My major documentary source is a series of records from the year 1445 that list over 1,900 ships entering the port at Hyōgo (modern-day Kobe), listing the port of origin, types and amounts of cargoes carried, taxes imposed on the cargoes, and the names of the ship’s captains and the warehouse managers receiving the cargoes. I translated those records and created a database for GIS that allows me to isolate different types of cargoes and examine potential transshipping within the Inland Sea area. While in Japan I examined archaeological reports from the region to determine other remnants of trade goods, including shipwrecks, as well as other indications of human interaction with the sea such as seafaring temples, piers and wharf structures, and fishing implements. Overlaying these data with the port record database results in a much richer picture of the connections between different regions of the Inland Sea.

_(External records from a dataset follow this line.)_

-- ==== Sys2Proof/Machine/Compressor.lean ====
section
/-! DEFINITION. The compressor controller (04_the_compressor.md, R52 to R71). -/

namespace Sys2Proof.Machine

open Sys2Proof

/-- Answers to WITHDRAW at CMP (R65). -/
inductive OutputWithdrawal where
  | withdrawn | holding
  deriving DecidableEq, Repr

/-! ## State changes (R54) -/

/-- PRIMING, UNLOADED and LOADED. -/
def CmpState.runs : CmpState → Bool
  | .priming | .unloaded | .loaded => true
  | _ => false

/-- R54: SMC and FIL are told of a change of state. -/
def cmpReport (s : State) : State := postAll [.descentReport, .compressorStateReport] s

/-- A change of the compressor's state, reported when it is one. -/
def cmpGoto (st : CmpState) (s : State) : State :=
  onlyIf (s.cmp.state != st) cmpReport (updCmp (fun c => { c with state := st }) s)

/-! ## Starts (R55 to R58) -/

/-- R55: an entry is young while the run-seconds counter is less than the entry plus 3600. -/
def young (now entry : Nat) : Bool := decide (now < entry + Config.startAge)

def State.youngStarts (s : State) : Nat := s.ret.history.countP (young s.ret.runSeconds)

/-- The test on a bank that R56 and R60 share: configured, its compressor valve mapped, AVAILABLE with
an empty wait list, and a usable pressure below the figure. -/
def State.refillable (s : State) (b : Bank) (below : Nat) : Bool :=
  (s.bankRow b).configured && s.mapped (.bankValve b .compressor)
    && (s.bank b).state == .available && (s.bank b).waiters.isEmpty
    && s.usable (.bankPressure b) && decide (s.value (.bankPressure b) < (below : Int))

/-- R56: a refill want. -/
def State.refillWanted (s : State) : Bool :=
  s.cmpRow.refillOrder.any (fun b => s.refillable b (s.bankRow b).refillStart)

/-- R56: a direct want. -/
def State.directWanted (s : State) : Bool := !s.cmp.waiters.isEmpty

/-- R56, the first condition. -/
def State.startPermitted (s : State) : Bool := s.cmpFitted && s.smc.mode.active && !s.latched

/-- The suction pressure a start needs (R56). -/
def State.suctionThreshold (s : State) : Nat :=
  s.cmpRow.suctionMin + (if s.cmp.supplyLow then s.cmpRow.hysteresis else 0)

def State.suctionOk (s : State) : Bool :=
  s.usable .suctionPressure && decide ((s.suctionThreshold : Int) ≤ s.value .suctionPressure)

def State.startSignalsOk (s : State) : Bool :=
  s.usable .dischargeTemp && decide (s.value .dischargeTemp ≤ (s.cmpRow.dischargeMax : Int))
    && s.usable .compressorRunning && !s.level .compressorRunning

/-- R56: the reason of the first condition with a reason that fails, in the order of the table of R56
(DESIGN CHOICE, assumption log 51: no rule says which reason is carried when several fail at once). -/
def State.startRefusal (s : State) : Option HeldReason :=
  if !s.suctionOk then some .supply
  else if !s.startSignalsOk then some .signal
  else if s.cmpRow.startsLimit ≤ s.youngStarts then some .startLimit
  else none

/-- R57: which wants there are: 0 direct, 1 refill, 2 both. -/
def wantNum (direct refill : Bool) : Nat := if direct && refill then 2 else if refill then 1 else 0

/-- R57: run-seconds until the oldest young entry ages. -/
def State.ageLeft (s : State) : Nat :=
  match s.ret.history.find? (young s.ret.runSeconds) with
  | some e => e + Config.startAge - s.ret.runSeconds
  | none => 0

/-- R57: the data of NOTICE COMPRESSOR-HELD. -/
def State.heldData (s : State) (r : HeldReason) : List Byte :=
  u1 r.num ++ u1 (wantNum s.directWanted s.refillWanted)
    ++ optField 2 (if r = .startLimit then some (u2 s.ageLeft) else none)
    ++ optField 2
        (if r = .supply then (s.usableValue .suctionPressure).map (fun v => u2 v.toNat) else none)
    ++ optField 2 (if r = .supply then some (u2 s.suctionThreshold) else none)

/-- R55: aged entries are removed. -/
def ageHistory (s : State) : State :=
  updRet (fun r => { r with history := r.history.filter (young r.runSeconds) }) s

/-- R58; the entries that have aged by now are gone from the history before the start joins it (R55). -/
def startCompressor (s : State) : State :=
  let s1 := updRet (fun r => { r with history := r.history ++ [r.runSeconds] }) (ageHistory s)
  let s2 := updCmp (fun c =>
    { c with
      supplyLow := false
      held := none
      startedAt := some s.ret.runSeconds
      primeTimer := startSeconds s.cmpRow.primeTime }) s1
  cmpGoto .priming (actuate .compressorDrive .set s.cmpRow.runSpeed s2)

/-- R57: the episode is opened with its notice, or kept with the latest reason. -/
def holdStart (r : HeldReason) (s : State) : State :=
  let s1 := if s.cmp.held.isNone then notice .compressorHeld 0 (s.heldData r) s else s
  updCmp (fun c => { c with held := some r }) s1

def endEpisode (s : State) : State := updCmp (fun c => { c with held := none }) s

/-- R56, the report of a refill want that arises in PARKED, and the flag. -/
def noteRefillWant (s : State) : State :=
  let want := s.refillWanted
  let s1 := onlyIf (s.smc.mode == .parked && want && !s.cmp.refillWant) (post .bankLow) s
  updCmp (fun c => { c with refillWant := want }) s1

/-- R56: a start evaluation, made in STOPPED. -/
def startEval (s0 : State) : State :=
  let s := noteRefillWant s0
  if (s.directWanted || s.refillWanted) && s.startPermitted then
    match s.startRefusal with
    | none => startCompressor s
    | some r => holdStart r s
  else endEpisode s

/-- A start evaluation where the compressor is STOPPED. -/
def evalIfStopped (s : State) : State := onlyIf (s.cmp.state == .stopped) startEval s

/-! ## The off time (R62) -/

/-- The end of a run whose CLOSE is queued: the run and prime timers stop and the off timer starts; a
minimum off time of 0 passes through COOLDOWN to STOPPED, with a start evaluation. -/
def enterCooldown (s : State) : State :=
  let s1 := cmpGoto .cooldown
    (updCmp (fun c =>
      { c with
        startedAt := none
        primeTimer := none
        offTimer := startSeconds s.cmpRow.minOff }) s)
  if s.cmpRow.minOff = 0 then
    startEval (cmpGoto .stopped (updCmp (fun c => { c with offTimer := none }) s1))
  else s1

/-! ## The output and the refill (R60, R61, R64) -/

/-- R64: a grant of the output, without its message. -/
def grantOutput (p : Pos) (s : State) : State :=
  cmpGoto .loaded (updCmp (fun c =>
    { c with
      holder := some (p, s.ret.clock)
      dest := some (.direct p)
      waiters := c.waiters.filter (fun q => q != p) }) s)

/-- R60, step 2: the first candidate whose claim BKM grants. -/
def claimRefill : List Bank → State → Option State
  | [], _ => none
  | b :: bs, s =>
    match claimForCompressor b s with
    | (.granted, t) =>
      some (actuate (.bankValve b .compressor) .open 1000
        (cmpGoto .loaded (updCmp (fun c => { c with dest := some (.refill b) }) t)))
    | (_, t) => claimRefill bs t

/-- R60: the refill candidates, in refill order. -/
def State.refillCandidates (s : State) : List Bank :=
  s.cmpRow.refillOrder.filter (fun b => s.refillable b (s.bankRow b).fillTo)

/-- Run-seconds since the last start (R54). -/
def State.runTimer (s : State) : Nat :=
  match s.cmp.startedAt with
  | some t => s.ret.runSeconds - t
  | none => 0

/-- R62: a normal stop. -/
def normalStop (s : State) : State := enterCooldown (close .compressorDrive s)

/-- R60, step 3. -/
def stopIfDue (ranOut : Bool) (s : State) : State :=
  if ranOut || decide (s.cmpRow.minRun ≤ s.runTimer) then normalStop s else s

/-- R60, step 1: the waiter that a target choice grants the output. While the latch is set there is none: a
claim would be refused (R63, R69; DEDUCED, assumption log 16). -/
def State.nextHolder (s : State) : Option Pos := if s.latched then none else s.cmp.waiters.head?

/-- R64: GRANTED is sent to the waiter that the event grants. It is sent before the reports of the state changes
that the event makes, so that FIL takes it as the source (R115) before a report of that event makes it walk
afresh (DEDUCED, assumption log 66). -/
def tellGranted (s : State) : State :=
  match s.nextHolder with
  | some q => post (.filGranted q .compressor) s
  | none => s

/-- R60: the destination: the next waiter, else a refill, else the stop that is due. -/
def chooseTarget (ranOut : Bool) (s : State) : State :=
  match s.nextHolder with
  | some q => grantOutput q s
  | none =>
    if s.smc.mode.active then
      match claimRefill s.refillCandidates s with
      | some t => t
      | none => stopIfDue ranOut s
    else stopIfDue ranOut s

In June of this year, I presented some of the preliminary findings of this research at the “Reassessing the Shoen System” conference at USC, which gathered scholars from Japan, the USA, and England to examine aspects of the medieval estate (shōen) system in Japan. Several of the Japanese scholars were unfamiliar with GIS and questioned me extensively after the presentation. They were extremely impressed with the flexibility that the software provides for spatial analysis, particularly in aspects such as tracing the movements of people. I demonstrated a selection that tracked the movements of a particular ship’s captain that showed how he likely worked in conjunction with other ships in other locations both near and far, which is an analysis that has not been conducted yet even by Japanese scholars. One professor joked that the maps and database that I was showing were so valuable that if these were his data, he would probably sleep with the computer under his pillow!
I’m excited for the potential uses of GIS in historical research, and am looking forward to continuing to use it in my dissertation work and beyond.